行灯の灯りが満ちた座敷。ふっと気がつけば、リオウは布団の上に寝かされていた。
「こ、こは、…?」
意識が朦朧とする。頭がぐらぐらして思考がまとまらない。泥が纏わりついているかのように重い四肢を叱咤して、リオウはゆっくりと上体を起こした。
(妖気が、濃い…体が、言うことを、きかぬ…)
高く結い上げられ、豪奢な櫛飾りが挿された髪。桔梗色の打掛けに、藤柄の着物。足は細い紐が足枷のように括られ、柱に結びつけられていた
(奴良組とは、違う、妖怪屋敷…まさか、ここは)
「おぉ…おぉ…!なんと美しい…!一目で今までの花魁共が霞むようじゃ」
不意に響いた不躾な声に、リオウはばっと声の方を振り返った。8尺以上は優にあろうかという大男が、でっぷりとした腹を揺らして、にやにやと此方を見つめている。
「だ、れだ、貴様…っ」
「おぉ、見目だけでなく声もまた麗しい。これは期待できそうじゃ。よもやこの美しさで男とは…いや、この美貌であれば性別など問題ではないな。うくっくくく…っ可愛いのぅ」
男はそう言うと、無造作にリオウの打ち掛けを剥ぎ取った。呆然とするリオウをなめ回すようにじっくりと眺め、次にその帯に手をかける。
「ッッ!!」
なんだこいつは。今、自分に何をしようとしているんだ。
"色事"を知らぬ清純な天狐の耳に、男の心に巣くう"色欲"の声が流れ込んでくる。怯えた顔も愛らしいが、快楽に堕ちる様はまた一興だろう。早くその華奢な体を組み敷いて、己の欲でその裡を汚してやりたい。
(ッッ…早く、逃げなくては)
言うことをきかない四肢を叱咤して、リオウは這うように体を引きずって逃げる。しかし、そんなものは何の意味もなさず、弱々しい抵抗は、かえって男の欲情を駆り立てるだけであった。
「ッわたしに、触るな…っ無礼者!!ひ…っ!?」
「この雪のように白い肌…おお、おぉ、吸い付くようじゃのぅ」
着物を剥ぎ取る男の荒い息遣いと、無遠慮に肌を撫で回す感触に吐き気がする。怖い。穢らわしい。気持ち悪い。何をされているんだ。こんなの知らない。
「嫌だ…っ止め、ろっ…!!ッッ…!?」
死物狂いでバタバタと手足を動かす。
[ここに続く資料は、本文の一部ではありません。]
-- ==== Sys2Proof/Machine/Operands.lean ====
section
/-!
DEFINITION. The operand forms: reading and writing a register (10_state.md R24, R25), the effective addresses
(20_memory.md R53), the shift amount (42_shift.md R140) and the branch target (48_branch.md R191).
-/

namespace Sys2Proof.Machine

/-- `x[r]` (R24): the value an instruction reads. Register 29 reads the keyboard; every occurrence of it in one
instruction has this one value (D15, log 19). The read's side effect is `State.afterReads`. -/
def State.x (s : State) : Reg → Word
  | .zero => 0
  | .gpr i => s.gpr.get i
  | .port => s.kbdValue
  | .sp => s.sp
  | .ra => s.ra

/-- The side effect of an instruction's register reads: exactly one `KbdRead()` if register 29 is among them, however
often it is named (R24, R218); no other read has one. -/
def State.afterReads (s : State) (srcs : List Reg) : State :=
  if srcs.contains .port then s.kbdConsume else s

/-- `x[r] <- v` (R25). -/
def State.setX (s : State) (r : Reg) (v : Word) : State :=
  match r with
  | .zero => s
  | .gpr i => { s with gpr := s.gpr.set i v }
  | .port => s.charWrite v
  | .sp => { s with sp := v }
  | .ra => { s with ra := v }

/-- `lw` and `sw`: `trunc18(x[fa] + sext_32(off9))` (R53, R54, R160). -/
def State.effAddr (s : State) (fa : Reg) (off9 : BitVec 9) : Addr := trunc18 (s.x fa + off9.signExtend 32)

/-- `push`: `trunc18(x[30])` (R53, R172). -/
def State.pushAddr (s : State) : Addr := trunc18 s.sp

/-- `pop`: `trunc18(x[30] + POP_ADDR_OFFSET)` (R53, R173, R174). -/
def State.popAddr (s : State) : Addr := trunc18 (s.sp + BitVec.ofNat 32 s.cfg.popAddrOffset.val)

/-- The shift amount `x[fb][4:0]` (R140). -/
def State.shiftAmount (s : State) (fb : Reg) : Nat := ((s.x fb).extractLsb' 0 5).toNat

/-- `(pc + 1 + sext_18(off14)) mod 2^18` (R191). -/
def State.branchTarget (s : State) (off14 : BitVec 14) : Addr := s.pc + 1 + off14.signExtend 18

/-- Read `srcs`, write `v` to register `fd`, go on to the next instruction: the shape of R120, R130, R140 and R158. -/
def State.result (s : State) (srcs : List Reg) (fd : Reg) (v : Word) : Host.Outcome State Fault Refusal :=
  .next (((s.afterReads srcs).setX fd v).advance)

/-- Read `srcs` and branch if `taken` (R190). -/
def State.branch (s : State) (srcs : List Reg) (taken : Bool) (off14 : BitVec 14) :
    Host.Outcome State Fault Refusal :=
  .next ((s.afterReads srcs).jumpTo (if taken then s.branchTarget off14 else s.pc + 1))

end Sys2Proof.Machine
end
櫛が外れたことによって黒髪が零れる。落ちた櫛を手に取ると、リオウは反射的に男の手に向かって振り下ろした。
──だが、その手は寸前になって止まってしまった。
(この男、にん、げん…!?)
男の体を禍禍しい妖気が包んでいる。しかしそれは男の体から発せられるものではなく。限りなく妖に近い存在だが、この男は確かに人間であった。
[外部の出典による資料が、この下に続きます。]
/-- The care mask (R91, R92) covers exactly the fields the instruction fixes. In format B the two parts of the offset stand
on either side of the registers, so there the same conditions come in another order. -/
theorem and_careMask_eq_encode_iff (w : Word) (i : Instr) : w &&& careMask i = encode i ↔ i.FieldsIn w := by
  cases i with
  | lli | lui => simp [careMask, encode, Instr.FieldsIn, and_eq_formatI_iff]
  | jal => simp [careMask, encode, Instr.FieldsIn, and_eq_formatJ_iff]
  | brgt | brlt | breq | br | brchar | brvid | brpix =>
    simp [careMask, encode, Instr.FieldsIn, formatB, and_eq_formatR_iff, off14Field_eq_iff] <;> tauto
  | _ => simp [careMask, encode, Instr.FieldsIn, and_eq_formatR_iff]

/-! ### The decoder -/

@[simp] theorem checkFixed_eq_ok_iff (w : Word) (ok : Bool) (i j : Instr) :
    checkFixed w ok i = .ok j ↔ ok = true ∧ i = j := by
  cases ok <;> simp [checkFixed]

@[simp] theorem checkSrcIsDest_eq_ok_iff (w : Word) (i j : Instr) :
    checkSrcIsDest w i = .ok j ↔ faField w = fdField w ∧ i = j := by
  by_cases h : faField w = fdField w <;> simp [checkSrcIsDest, h]

/-- The fields an instruction fixes are all that the decoder reads; only `inc` and `dec` need well-formedness (R98). -/
theorem decodeWord_of_fieldsIn {w : Word} {i : Instr} (hi : i.wellFormed = true) (h : i.FieldsIn w) :
    decodeWord w = .ok i := by
  cases i with
  | inc d a | dec d a =>
    obtain rfl : a = d := by simpa [Instr.wellFormed] using hi
    obtain ⟨hop, hmode, hfd, hfa⟩ := h
    simp [decodeWord, hop, hmode, fdReg, faReg, hfd, hfa]
  | _ =>
    simp only [Instr.FieldsIn] at h
    simp [decodeWord, fdReg, faReg, fbReg, h]

/-- Each branch of the decoder has tested `op` and `mode`; `inc` and `dec` (the first cases) also that `fa` = `fd` (R98),
`nop`, `jal`, `push` and `pop` (the second) also their fixed fields (R97); the other branches test nothing more. -/
theorem fieldsIn_of_decodeWord {w : Word} {i : Instr} (h : decodeWord w = .ok i) :
    i.wellFormed = true ∧ i.FieldsIn w := by
  unfold decodeWord at h
  split at h
  all_goals
    simp only [checkFixed_eq_ok_iff, checkSrcIsDest_eq_ok_iff, Except.ok.injEq, reduceCtorEq] at h
  case h_3 | h_4 =>
    obtain ⟨hcheck, rfl⟩ := h
    have hreg : faReg w = fdReg w := congrArg regOfField hcheck
    simp_all [Instr.wellFormed, Instr.FieldsIn, ← BitVec.toNat_inj, fdReg]
  case h_15 | h_26 | h_30 | h_31 =>
    obtain ⟨hcheck, rfl⟩ := h
    simp_all [Instr.wellFormed, Instr.FieldsIn, ← BitVec.toNat_inj, fdReg, fbReg]
  all_goals
    subst h
    simp_all [Instr.wellFormed, Instr.FieldsIn, ← BitVec.toNat_inj, fdReg, faReg, fbReg]

/-- The decoder without its case distinction: a well-formed instruction whose word agrees in the care bits. -/
theorem decodeWord_eq_ok_iff (w : Word) (i : Instr) :
    decodeWord w = .ok i ↔ i.wellFormed = true ∧ w &&& careMask i = encode i := by
  rw [and_careMask_eq_encode_iff]
  exact ⟨fieldsIn_of_decodeWord, fun ⟨hi, h⟩ => decodeWord_of_fieldsIn hi h⟩

/-! ### The statements -/

/-- Settles O1: the round trip of each instruction, one law per constructor. -/
theorem decodeOfEncodeIsIdentity : Obligations.DecodeOfEncodeIsIdentity := by
  intro i
  cases i with
  | add d a b => exact Laws.RoundTrip.add d a b
  | sub d a b => exact Laws.RoundTrip.sub d a b
  | inc d a => exact Laws.RoundTrip.inc d a
  | dec d a => exact Laws.RoundTrip.dec d a
  | mult d a b => exact Laws.RoundTrip.mult d a b
  | and d a b => exact Laws.RoundTrip.and d a b
  | or d a b => exact Laws.RoundTrip.or d a b
  | xor d a b => exact Laws.RoundTrip.xor d a b
  | not d a => exact Laws.RoundTrip.not d a
  | sra d a b => exact Laws.RoundTrip.sra d a b
  | srl d a b => exact Laws.RoundTrip.srl d a b
  | sl d a b => exact Laws.RoundTrip.sl d a b
  | rol d a b => exact Laws.RoundTrip.rol d a b
  | ror d a b => exact Laws.RoundTrip.ror d a b
  | nop => exact Laws.RoundTrip.nop
  | lli d k => exact Laws.RoundTrip.lli d k
  | lui d k => exact Laws.RoundTrip.lui d k
  | lw d a o => exact Laws.RoundTrip.lw d a o
  | sw b a o => exact Laws.RoundTrip.sw b a o
  | svga b => exact Laws.RoundTrip.svga b
  | push b => exact Laws.RoundTrip.push b
  | pop d => exact Laws.RoundTrip.pop d
  | jr a => exact Laws.RoundTrip.jr a
  | jal t => exact Laws.RoundTrip.jal t
  | brgt a b o => exact Laws.RoundTrip.brgt a b o
  | brlt a b o => exact Laws.RoundTrip.brlt a b o
  | breq a b o => exact Laws.RoundTrip.breq a b o
  | br o => exact Laws.RoundTrip.br o
  | brchar o => exact Laws.RoundTrip.brchar o
  | brvid o => exact Laws.RoundTrip.brvid o
  | brpix o => exact Laws.RoundTrip.brpix o

/-- Settles O3: decoding is agreement in the care bits, so words that agree there decode alike. -/
theorem meaningDependsOnlyOnCareBits : Obligations.MeaningDependsOnlyOnCareBits := by
  intro w i h
  obtain ⟨hi, hcare⟩ := (decodeWord_eq_ok_iff w i).1 h
  exact ⟨hcare, fun w' hw' => (decodeWord_eq_ok_iff w' i).2 ⟨hi, hw'.trans hcare⟩⟩

/-- Settles O5: the decoder, evaluated on each of the nine words. -/
theorem writtenOutWordsDecode : Obligations.WrittenOutWordsDecode :=
  ⟨rfl, rfl, rfl, rfl, rfl, rfl, rfl, rfl, rfl⟩

end Sys2Proof
end

section
/-!
The opcode map (30_encoding.md R95 to R98): which words match a row, and what the words of no row do.
-/

namespace Sys2Proof

/-- The row of R95 with an instruction's mnemonic. -/
def Instr.row? (i : Instr) : Option OpcodeRow := opcodeMap.find? fun row => row.mnemonic == i.mnemonic

/-- No two rows have the same mnemonic, so the search finds the row of the mnemonic. -/
theorem row?_eq_some {i : Instr} {row : OpcodeRow} (hmem : row ∈ opcodeMap) (h : i.mnemonic = row.mnemonic) :
    i.row? = some row := by
  rw [Instr.row?, h]
  exact (by decide : ∀ row ∈ opcodeMap, opcodeMap.find? (fun r => r.mnemonic == row.mnemonic) = some row) row hmem

/-- Every instruction has a row, and a word with the instruction's fields matches it. -/
theorem matches_of_fieldsIn {w : Word} {i : Instr} (hi : i.wellFormed = true) (h : i.FieldsIn w) :
    ∃ row, i.row? = some row ∧ row.matches w = true := by
  cases i with
  | inc d a | dec d a =>
    obtain rfl : a = d := by simpa [Instr.wellFormed] using hi
    obtain ⟨hop, hmode, hfd, hfa⟩ := h
    simp [Instr.row?, opcodeMap, Instr.mnemonic, OpcodeRow.matches, and_eq_iff, hop, hmode, hfd, hfa]
  | _ =>
    simp only [Instr.FieldsIn] at h
    simp [Instr.row?, opcodeMap, Instr.mnemonic, OpcodeRow.matches, and_eq_iff, h]

/-- Each row of R95 fixes what the decoder tests, and its mnemonic is that of the instruction decoded. -/
theorem exists_decode_of_matches {w : Word} {row : OpcodeRow} (hmem : row ∈ opcodeMap) (h : row.matches w = true) :
    ∃ i, decodeWord w = .ok i ∧ i.mnemonic = row.mnemonic := by
  fin_cases hmem
  all_goals
    simp only [OpcodeRow.matches, and_eq_iff, Bool.and_eq_true, beq_iff_eq] at h
    simp_all [decodeWord, Instr.mnemonic, checkFixed, checkSrcIsDest]

/-- Settles O2: an instruction has one row, and the word it is decoded from matches that row. -/
theorem decodeFollowsOpcodeMap : Obligations.DecodeFollowsOpcodeMap := by
  intro w row hmem
  constructor
  · rintro ⟨i, hdec, hname⟩
    obtain ⟨hi, hfields⟩ := fieldsIn_of_decodeWord hdec
    obtain ⟨row', hrow', hmatch⟩ := matches_of_fieldsIn hi hfields
    obtain rfl : row' = row := by simpa [row?_eq_some hmem hname] using hrow'.symm
    exact hmatch
  · exact exists_decode_of_matches hmem

end Sys2Proof

namespace Sys2Proof.Machine

theorem State.fetch_of_reserved {s : State} {w : Word} {why : Reserved} (hw : s.readCell s.pc = some w)
    (h : decodeWord w = .error why) : s.fetch = .error (.reservedEncoding why) := by
  simp [State.fetch, hw, h]

/-- What decodes to an instruction matches the instruction's row, so a word of no row is reserved (R96). -/
theorem exists_error_of_no_row {w : Word} (h : ∀ row ∈ opcodeMap, row.matches w = false) :
    ∃ why, decodeWord w = .error why := by
  cases hdec : decodeWord w with
  | error why => exact ⟨why, rfl⟩
  | ok i =>
    obtain ⟨hi, hfields⟩ := fieldsIn_of_decodeWord hdec
    obtain ⟨row, hrow, hmatch⟩ := matches_of_fieldsIn hi hfields
    have hnot : row.matches w = false := h row (List.mem_of_find?_eq_some hrow)
    simp [hmatch] at hnot

/-- Settles O4: a word of no row is reserved, and the fetch of a reserved word stops the step. -/
theorem reservedWordsFault : Obligations.ReservedWordsFault :=
  ⟨fun _ h => exists_error_of_no_row h,
    fun _ _ _ hs hw h => step_of_fetch_error hs (State.fetch_of_reserved hw h)⟩

end Sys2Proof.Machine
end

section
/-!
What the assembler places for a label (30_encoding.md R108, R109, decision D29).
-/

namespace Sys2Proof.Machine

theorem resolve_branchTo_ok {table : List (List Char × Nat)} {name : List Char} {p t : Nat} {rest : List Stmt}
    {after : List Instr} (i : Instr) (hlook : lookupLabel table name = .ok t)
    (hrest : resolve table (p + 1) rest = .ok after) :
    resolve table p (.branchTo i name :: rest) =
      (fitSigned 14 ((t : Int) - (p + 1))).map fun o => withOffset o i :: after := by
  rw [resolve, hlook, hrest]
  change ((fitSigned 14 ((t : Int) - (p + 1))).bind fun o => .ok (withOffset o i :: after)) = _
  cases fitSigned 14 ((t : Int) - (p + 1)) <;> rfl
神々は理によって人間を傷つけることができない。神気を注いで悪鬼に墜とせば、その手づから殺すことも叶う。
しかし、奴良組の屋敷から外へ出られなかったリオウの畏は弱く、その神気は妖怪の血と拮抗し、その身を保つことで精一杯。おまけに穢れた空気に犯された体は言うことを聞かず、リオウは目の前に横たわる絶望に言葉を失った。
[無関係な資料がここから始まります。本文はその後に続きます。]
/-- The invariant holds right after reset, in every instance of the block and whatever the host will do. -/
def Obligations.InvariantHoldsAtReset : Prop :=
  State.reset.Inv ∧
  ∀ (p : Params) (env : Env), p.ok = true → ({ State.reset with params := p, env := env } : State).Inv

/-- R24, clause by clause, in every state the block reaches from reset, in every instance and under every behaviour of the
host. -/
def Obligations.ReachableStatesMeetTheSpecInvariants : Prop :=
  ∀ (p : Params) (env : Env) (k : Nat) (s : State), p.ok = true →
    Host.Core.run core k ({ State.reset with params := p, env := env } : State) = .next s →
    (s.runState = .running → 1 ≤ s.cellCount.toNat ∧ s.cellCount.toNat ≤ p.tapeDepth ∧ s.ptr.toNat < s.cellCount.toNat) ∧
    (s.runState = .running → s.pc.toNat ≤ s.progLen.toNat ∧ s.progLen.toNat ≤ p.imemDepth) ∧
    (s.runState = .running → s.valueMin ≤ s.valueMax ∧ s.policy.toNat % 4 < 3 ∧ s.policy.toNat / 4 % 4 < 3 ∧
      s.policy.toNat / 16 % 8 < 5) ∧
    (s.rep = 0#29 ∨ (s.pc.toNat < s.progLen.toNat ∧ ∃ w n, s.mem.word? s.pc.toNat = some w ∧
      (decode w = .read n ∨ decode w = .write n) ∧ s.rep.toNat < n.toNat))

/-- From a state that meets the invariant, with the next word written, the machine always has a next state: neither the
model's faults (log entry 10) nor a refusal can stop it (R73, R39, R78). That a stall and an executor's turn outside a run,
where the spec has no step, have a next state too is the model's choice, log entry 5. -/
def Obligations.TheMachineNeverStops : Prop :=
  ∀ s : State, s.Inv → s.NextWordLoaded → ∃ t, step s = .next t

/-- R23: the only changes of `STATE`: reset to IDLE, START from outside a run to RUNNING or, on a configuration error, to
FAULT, and in a run the executor's turn to DONE past the last instruction or to FAULT. -/
def Obligations.OnlyTheListedTransitionsOfState : Prop :=
  (RunState.idle.bits = 0#2 ∧ RunState.running.bits = 1#2 ∧ RunState.done.bits = 2#2 ∧ RunState.fault.bits = 3#2) ∧
  ∀ s t : State, s.params.ok = true → step s = .next t → t.runState ≠ s.runState →
    (∃ rest, s.env.turns = .host .reset :: rest ∧ t.runState = .idle) ∨
    (∃ a rest, s.env.turns = .host a :: rest ∧ a.startsRun = true ∧ s.runState ≠ .running ∧
      ((s.firstFailingCheck = 0 ∧ t.runState = .running) ∨ (s.firstFailingCheck ≠ 0 ∧ t.runState = .fault))) ∨
    ((s.env.turns = [] ∨ ∃ rest, s.env.turns = .executor :: rest) ∧ s.runState = .running ∧
      ((s.progLen.toNat ≤ s.pc.toNat ∧ t.runState = .done) ∨ (s.pc.toNat < s.progLen.toNat ∧ t.runState = .fault)))

/-- R110, R38: the executor never writes a configuration register or an instruction word; the host, but for START and
reset, never writes the tape, `PTR`, `PC`, `REP`, `STATE` or the fault record; nobody changes the parameters. -/
def Obligations.ExecutorAndHostWriteApart : Prop :=
  (∀ s t : State, executorTurn s = .next t → s.SameConfig t ∧ ∀ b, t.mem.word? b = s.mem.word? b) ∧
  (∀ (s : State) (a : HostAction), s.params.ok = true → a.startsRun = false → a ≠ .reset →
    s.SameRecord (hostAct a s) ∧ (hostAct a s).pc = s.pc ∧ (hostAct a s).ptr = s.ptr ∧ (hostAct a s).rep = s.rep ∧
    (hostAct a s).mem.tapeLive = s.mem.tapeLive ∧ ∀ b, (hostAct a s).mem.rawCell b = s.mem.rawCell b) ∧
  (∀ s t : State, step s = .next t → t.params = s.params)

/-- R39, R45: one turn of the executor changes no cell but the current one, emits at most one byte, at the end of the
output, and takes at most one token, the next one of the input; outside a run it emits and takes nothing (that it is then a
step that changes nothing is the model's choice, log entry 5). -/
def Obligations.OneTurnTouchesOneCellAndOneToken : Prop :=
  ∀ s t : State, executorTurn s = .next t →
    (∀ b, b ≠ s.ptr.toNat → t.mem.rawCell b = s.mem.rawCell b) ∧ t.mem.tapeLive = s.mem.tapeLive ∧
    (t.env.output = s.env.output ∨ ∃ b, t.env.output = s.env.output ++ [b]) ∧
    (t.env.input = s.env.input ∧ t.env.source = s.env.source ∧ t.env.consumed = s.env.consumed ∨
      (s.env.token? 0).isSome = true ∧ (∀ k, t.env.token? k = s.env.token? (k + 1)) ∧
        t.env.consumed = s.env.consumed + 1) ∧
    (s.runState ≠ .running → t = s)

/-- R83 with R75, R104: the step that ends a run changes nothing that is observed of it: its output, its tokens, `PC`,
`PTR` and the cells are those before the step, and the exit status is 1 exactly on a fault. In a state of the invariant the
cells are `TAPE[0..CELL_COUNT − 1]`, each with its value. -/
def Obligations.LastStepOnlyEndsTheRun : Prop :=
  ∀ s t : State, s.runState = .running → executorTurn s = .next t → t.runState ≠ .running →
    ∃ e, t.runEnd? = some e ∧ e.output = s.env.output.drop s.env.outputMark ∧
      e.consumed = s.env.consumed - s.env.consumedMark ∧ e.pc = s.pc ∧ e.ptr = s.ptr ∧
      e.cells = (List.range s.env.runCells).map s.mem.cell? ∧
      (s.Inv → e.cells = (List.range s.cellCount.toNat).map fun a => some (s.mem.rawCell a)) ∧
      e.faultCode = t.faultCode ∧ e.faultPc = t.faultPc ∧ e.faultInfo = t.faultInfo ∧
      (e.exit = 1#1 ↔ t.runState = .fault)

/-- R83 with R103, R106, R117: a run in progress has no observation; a START that ends in a configuration fault is itself the
end of its run: exit status 1, code 3 and the cause, no output, no token, `PC` and `PTR` 0, and the cells
`TAPE[0..CELL_COUNT − 1]` of its own `CELL_COUNT`, as they were before it (none where their content is unspecified, log
entry 11); and the observation of an ended run stays through every turn that is neither a START nor a reset, whatever the
host writes (that the executor then has turns that change nothing is the model's choice, log entry 5). -/
def Obligations.ObservationOfAnEndedRun : Prop :=
  (∀ s : State, s.runState = .running → s.runEnd? = none) ∧
  (∀ (s : State) (value : Nat), s.params.ok = true → value % 2 = 1 → s.runState ≠ .running → s.firstFailingCheck ≠ 0 →
    (hostAct (.writeReg 0 value) s).runEnd? = some
      { exit := 1#1, faultCode := 3#4, faultPc := 0#32, faultInfo := BitVec.ofNat 32 s.firstFailingCheck
        output := [], consumed := 0, ptr := 0#32, pc := 0#32
        cells := (List.range s.cellCount.toNat).map s.mem.cell? }) ∧
  ∀ s t : State, s.params.ok = true → s.runState ≠ .running → step s = .next t →
    (∀ a rest, s.env.turns = .host a :: rest → a.startsRun = false ∧ a ≠ .reset) →
    t.runEnd? = s.runEnd?

/-- R119 with R117: a START that does not fault makes the launch premises P1 to P3 true; P4 and P5, an image written before
it and an input that may be infinite, are the host's and carry over (that the input is held as a queue and a source is the
model's choice, log entry 3). -/
def Obligations.StartMeetsTheLaunchPremises : Prop :=
  ∀ (s : State) (value : Nat) (image : List Word) (input : Nat → Option Token), s.params.ok = true → value % 2 = 1 →
    s.runState ≠ .running → s.firstFailingCheck = 0 → s.progLen.toNat = image.length →
    (∀ a, a < image.length → s.mem.word? a = image[a]?) → (∀ k, s.env.token? k = input k) →
    (hostAct (.writeReg 0 value) s).Launched image input

/-! ### The image producer -/

/-- R66: a run of `k` foldable symbols, for every `k` a word can count, becomes exactly one instruction with count `k`, in
any image of at least one word. -/
def Obligations.FoldedRunBecomesOneInstruction : Prop :=
  ∀ (p : Params) (k : Nat), 1 ≤ p.imemDepth → 1 ≤ k → k < 2 ^ 29 →
    produce p (List.replicate k '+') = .ok [.incValue (BitVec.ofNat 29 k)] ∧
    produce p (List.replicate k '-') = .ok [.decValue (BitVec.ofNat 29 k)] ∧
    produce p (List.replicate k '>') = .ok [.incPointer (BitVec.ofNat 29 k)] ∧
    produce p (List.replicate k '<') = .ok [.decPointer (BitVec.ofNat 29 k)]

/-- R67: an image results only from a source whose brackets balance: as many closes as opens in all, and in no prefix more
closes than opens. -/
def Obligations.OnlyBalancedSourcesHaveAnImage : Prop :=
  ∀ (p : Params) (source : List Char) (code : List Instr), produce p source = .ok code →
    source.count '[' = source.count ']' ∧
    ∀ k, (source.take k).count ']' ≤ (source.take k).count '['

/-- R68: every image the producer makes meets the pairing invariant, has only positive counts, and fits the memory. -/
def Obligations.ProducedImagesAreWellPaired : Prop :=
  ∀ (p : Params) (source : List Char) (code : List Instr), p.ok = true → produce p source = .ok code →
    code.length ≤ p.imemDepth ∧ (∀ i ∈ code, i.wellFormed = true) ∧
    (∀ (i : Nat) (t : Opnd), code[i]? = some (.loopOpen t) →
      i < t.toNat ∧ code[t.toNat]? = some (.loopClose (BitVec.ofNat 29 i)) ∧
      ∀ k u, i < k → k < t.toNat → code[k]?.bind Instr.partner? = some u → i < u ∧ u < t.toNat) ∧
    (∀ (j : Nat) (t : Opnd), code[j]? = some (.loopClose t) →
      t.toNat < j ∧ code[t.toNat]? = some (.loopOpen (BitVec.ofNat 29 j)))
end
「おぅおぅ。そう怯えんでもいいぞ?しかしその顔も可愛いのぅ」
男の手が、呆然と固まるリオウの手から簪を取り上げた。太い指が器用に帯を解き、リオウの白い腹が露になる。べろ、とまるで巨大な蛞蝓のような舌が肌を這いずり回り、リオウは声にならない悲鳴をあげた。
「ひ…っ!!何、を、!?いや、だっ嫌…ッッ」
「何をする、じゃと?まだ"男"を知らぬか。なに、夜はまだまだこれから…その体にたっぷり教え込んでやるからなァ」
此処にワシの子種を植え付けてやろう。そしてワシの子を孕め。
子種?やや子?やや子はいずれ嫁いだ時、旦那様となった相手にその身を捧げることで、授かるものではないのか。この男は何を言っているんだ?
「あぁ、本当に可愛いのぅ。安心せい、傷などつけぬ。だが、死んだらワシが新しい【怪談】にして、ワシだけに侍る妖怪にしてやろうな」
「ひ、ぃ…っ嫌だ…っ誰か…誰か!!」
腹を這う舌が胸を舐め、しなやかな足へと伝っていく。ぱくりと一口で足先から柔らかな太股まで口に含むと、そのままべろべろと舐めしゃぶる。
吐き気を伴う恐怖と嫌悪感。助けて、と願う声は誰にも届かず、ぴちゃぴちゃと濡れた水音の満ちる座敷に吸い込まれる。
(父上…っ母上…っお祖父様…っ)
ぽろぽろと漆黒の双眸から涙が零れ落ちる。濃すぎる妖気と絶望に、次第に意識が遠退いていく。男の手が下腹部にかかったとき、何処からともなく謎の男の声がした。
【我が妻に対する狼藉は赦さんぞ】
バチィッッと派手な音とともに、男の指先は何かに弾かれた。その衝撃は凄まじく、男の指先は無惨に裂け、鮮血がぱたぱたと畳を濡らす。
【力が足りぬ…チッ、これまでか】
「ぎゃあぁあ!!??な、なななんじゃこりゃあ!?」
「!!」
リオウは着物の前をかきあわせると、ふらふらと覚束無い足取りで部屋から飛び出した。声の主はわからないが、恐らく人ではないのだろう。
かつてあの声をどこかで耳にしたことがあるような気もするが、そんなことはどうでもいい。早く、どこか遠くへ逃げなくては。はやくはやくはやく。
「待て!!!!くそっ!!追え!!皆の者!!早く捕まえろ!!」
男の声に、屋敷の至るところから家人たちが飛び出してくる。迫り来る足音に、飛んでくる怒声。リオウは後ろを振り返ることもせず、必死に走った。
2階の窓から身を踊らせ、屋根を伝って屋敷から脱出する。男は悔しげにぎり、と奥歯を噛み締めると、家人たちに大声で怒鳴り散らした。
「殺しても構わん!!!死んだらワシが怪談にして侍らせてやる!!!!死体でもいい!!!!あの者を連れてきた奴には褒美をやるぞ!!!!」
男の命に応えるように、ひゅん、と高い音が聞こえたかと思うと、夜の闇に矢の雨が降り注ぐ。そのうちの一本が、逃げ惑うリオウの右肩に命中した。
「ッッ!!!!」
ぐらりと傾いだ細い身体は、力なく江戸の街を流れる堀へと吸い込まれていく。ばしゃんと派手な水音が暗い暗い江戸の闇へと響き渡った。
「なんだ?なんの騒ぎだ?」
「おい、誰か落っこったんじゃねぇか!?」
騒ぎを聞きつけて、松明を持った町民たちがわらわらと集まってくる。しかし、黒々と光る夜の波間に、その麗人の体が浮かび上がることはなかった。